If you’ve ever hiked Isle Royale and thought, “This feels like Canada,” you’re not wrong — the island sits just 15 miles from the Canadian shore and over 50 miles from Michigan. Yet it’s part of the United States thanks to a series of 19th-century boundary negotiations set in motion by President Martin Van Buren. In his 1839 State of the Union Address, Van Buren pushed to resolve an obscure but crucial border line “from the entrance of Lake Superior to the most northwestern point of the Lake of the Woods.” That push ultimately ensured that Isle Royale became American, not Canadian. When President Martin Van Buren delivered his 1839 State of the Union Address, he revisited a boundary few Americans thought about but which would prove pivotal to the shape of the upper Midwest including a stretch of land “from the entrance of Lake Superior to the most northwestern point of the Lake of the Woods.” That line, first drawn in the Treaty of Paris in1783, was based on faulty maps and vague language that left Britain and the United States uncertain who owned several islands in Lake Superior, including Isle Royale.
Van Buren explained that “the commissioners appointed under that article by the two Governments having differed in their opinions, made separate reports … upon the points of disagreement, and these differences are now to be submitted to the arbitration of some friendly sovereign or state.” He cautioned that “the disputed points should be settled and the line designated before the Territorial government of which it is one of the boundaries takes its place in the Union as a State,” insisting that all border ambiguities be resolved before new states were admitted to the Union.

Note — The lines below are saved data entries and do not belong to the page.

@[simp] theorem dispSet_withEarlier (x : Fin 64) (y : Fin 32) (on : Bool) (s : State) :
    dispSet x y on (s.withEarlier earlier) = (dispSet x y on s).withEarlier earlier := by
  simp [dispSet, emit, withEarlier]

/-- The pixels of a draw, and the collision, whatever it was before. -/
theorem foldl_drawPixel_withEarlier (ps : List (Fin 64 × Fin 32)) (s : State) (hit : Bool) :
    ps.foldl drawPixel (s.withEarlier earlier, hit) =
      Prod.map (withEarlier earlier) id (ps.foldl drawPixel (s, hit)) := by
  induction ps generalizing s hit with
  | nil => rfl
  | cons p ps ih => simp [drawPixel, ih]

@[simp] theorem drawPixels_withEarlier (ps : List (Fin 64 × Fin 32)) (s : State) :
    drawPixels ps (s.withEarlier earlier) = Prod.map (withEarlier earlier) id (drawPixels ps s) :=
  foldl_drawPixel_withEarlier ..

@[simp] theorem push_withEarlier (a : Word) (s : State) :
    push a (s.withEarlier earlier) = (push a s).map (withEarlier earlier) := by
  by_cases hf : s.cpu.sp = 16#8
  · simp [push, hf]
  · by_cases h : s.cpu.sp.toNat < 16 <;> simp [push, hf, h, withEarlier]

@[simp] theorem pop_withEarlier (s : State) :
    pop (s.withEarlier earlier) = (pop s).map (Prod.map id (withEarlier earlier)) := by
  by_cases he : s.cpu.sp = 0#8
  · simp [pop, he]
  · by_cases h : s.cpu.sp.toNat - 1 < 16 <;> simp [pop, he, h, withEarlier]

@[simp] theorem writeSt_withEarlier (v : Byte) (s : State) :
    writeSt v (s.withEarlier earlier) = (writeSt v s).withEarlier earlier := by
  by_cases hs : s.cpu.st = 0#8 <;> by_cases hv : v = 0#8 <;> simp [writeSt, hs, hv, emit, withEarlier]

@[simp] theorem haltedState_withEarlier (s : State) (d : FaultRecord) :
    haltedState (s.withEarlier earlier) d = (haltedState s d).withEarlier earlier := by
  simp [haltedState, withEarlier]

@[simp] theorem takeFault_withEarlier (c : Cause) (o : Option Word) (a : Option Nat) (s : State) :
    takeFault c o a (s.withEarlier earlier) = (takeFault c o a s).withEarlier earlier := by
  simp [takeFault_eq]

theorem settle_withEarlier (i : Instr) (s : State) (x : Attempt State) :
    settle i (s.withEarlier earlier) (x.map (withEarlier earlier)) =
      resultWithEarlier earlier (settle i s x) := by
  cases x with
  | done t => rfl
  | raise c a => simp
  | stop f => rfl

/-! ## The instructions -/

@[simp] theorem storeDigits_withEarlier (i : Nat) (d : Byte × Byte × Byte) (s : State) :
    storeDigits i d (s.withEarlier earlier) = (storeDigits i d s).map (withEarlier earlier) := by
  simp [storeDigits]

/-- An instruction does the same whatever was put out before it: one that may fault through `settle`, one with a branch
or an output through its operation, and any other by computation. -/
theorem exec_withEarlier (i : Instr) (s : State) :
    exec i (s.withEarlier earlier) = resultWithEarlier earlier (exec i s) := by
  cases i
  case cls => simp [exec, execCls]
  case seImm | sneImm | seReg | sneReg => simp [exec, execSeImm, execSneImm, execSeReg, execSneReg]
  case skp | sknp => simp [exec, execSkp, execSknp]
  case ldVxK =>
    simp only [exec, execLdVxK, withEarlier_env]
    split <;> rfl
  case ldStVx => simp [exec, execLdStVx]
  case ret => simp [exec, execRet, ← settle_withEarlier]
  case call => simp [exec, execCall, ← settle_withEarlier]
  case drw => simp [exec, execDrw, ← settle_withEarlier]
  case ldB => simp [exec, execLdB, ← settle_withEarlier]
  case storeRegs => simp [exec, execStoreRegs, ← settle_withEarlier]
  case loadRegs => simp [exec, execLoadRegs, ← settle_withEarlier]
  all_goals rfl

/-! ## The Oscillator -/

theorem beginAstable_withEarlier (s : State) :
    beginAstable (s.withEarlier earlier) = resultWithEarlier earlier (beginAstable s) := by
  by_cases h : s.cfg.tickHz = 0 <;> simp [beginAstable, h, withEarlier]

theorem beginTick_withEarlier (s : State) :
    beginTick (s.withEarlier earlier) = resultWithEarlier earlier (beginTick s) := by
  by_cases ha : s.osc.tickArmed = false
  · simp [beginTick, ha]
  · by_cases hr : s.osc.runState = .running
    · cases hm : s.cfg.mode with
      | monostable => simp [beginTick, ha, hr, hm, beginMonostable, withEarlier]
      | astable => simp [beginTick, ha, hr, hm, ← beginAstable_withEarlier, withEarlier]
    · simp [beginTick, ha, hr, withEarlier]

@[simp] theorem timerDecay_withEarlier (s : State) :
    timerDecay (s.withEarlier earlier) = (timerDecay s).withEarlier earlier := by
  by_cases hd : s.cpu.dt = 0#8 <;> by_cases hs : s.cpu.st = 0#8 <;> simp [timerDecay, hd, hs]

theorem endTick_withEarlier (s : State) :
    endTick (s.withEarlier earlier) = (endTick s).withEarlier earlier := by
  unfold endTick
  cases hm : s.cfg.mode with
  | astable => simp [hm]
  | monostable => simp [hm, emit, withEarlier]

@[simp] theorem finishStep_withEarlier (s : State) :
    finishStep (s.withEarlier earlier) = (finishStep s).withEarlier earlier := by
  rcases hk : s.osc.stepsLeft with _ | _ | k
  · rw [finishStep_faulted hk]
    exact finishStep_faulted hk
  · rw [finishStep_last hk, ← endTick_withEarlier]
    exact finishStep_last hk
  · rw [finishStep_more hk]
    exact finishStep_more hk

@[simp] theorem afterExec_withEarlier (r : Result) :
    afterExec (resultWithEarlier earlier r) = resultWithEarlier earlier (afterExec r) := by
  cases r <;> simp [afterExec]

/-! ## The host commands -/

@[simp] theorem loadImage_withEarlier (start : Nat) (image : List Byte) (s : State) :
    loadImage start image (s.withEarlier earlier) = (loadImage start image s).map (withEarlier earlier) := by
  unfold loadImage
  rw [memWriteRange_withEarlier]
  cases memWriteRange start image s <;> rfl

@[simp] theorem reloadProgram_withEarlier (s : State) :
    reloadProgram (s.withEarlier earlier) = (reloadProgram s).map (withEarlier earlier) := by
  cases hp : s.program <;> simp [reloadProgram, hp]

@[simp] theorem clearScreenIfSet_withEarlier (s : State) :
    clearScreenIfSet (s.withEarlier earlier) = (clearScreenIfSet s).withEarlier earlier := by
  by_cases h : s.cfg.clearScreenOnReset <;> simp [clearScreenIfSet, h]

@[simp] theorem resetProcessor_withEarlier (s : State) :
    resetProcessor (s.withEarlier earlier) = (resetProcessor s).withEarlier earlier := by
  simp [resetProcessor_eq, withEarlier]

@[simp] theorem resetOscillator_withEarlier (s : State) :
    resetOscillator (s.withEarlier earlier) = (resetOscillator s).withEarlier earlier := rfl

This renewed diplomatic pressure mattered. the British and American commissioners disagreed over how to interpret the 1783 treaty’s reference to the “Isles Royale and Phelipeaux” as explained by Lake Superior Magazine, “The American commissioner argued that the Paris Treaty specified the boundary was to extend north of Isle Royale, so the obvious intention was for the border to run directly into the Pigeon River.” American negotiators understood that the treaty’s language — northward of the Isles Royale and Phelipeaux — placed the island firmly within U.S. territory. Britain, however, read the same line as justification for drawing the border south of the island. By insisting in 1839 that this segment of the boundary be settled “before the Territorial government … takes its place in the Union,” Van Buren kept the U.S. claim alive, making sure that it became part of the larger diplomatic agenda.
The president's persistence paid off. The Webster–Ashburton Treaty of 1842 ultimately confirmed that the international boundary ran north of Isle Royale, confirming that it would be American soil. Without this push by Van Buren to reopen and finalize the Lake Superior–Lake of the Woods negotiations, the British interpretation might easily have prevailed. Isle Royale, today part of Michigan, could well have become Canadian territory instead.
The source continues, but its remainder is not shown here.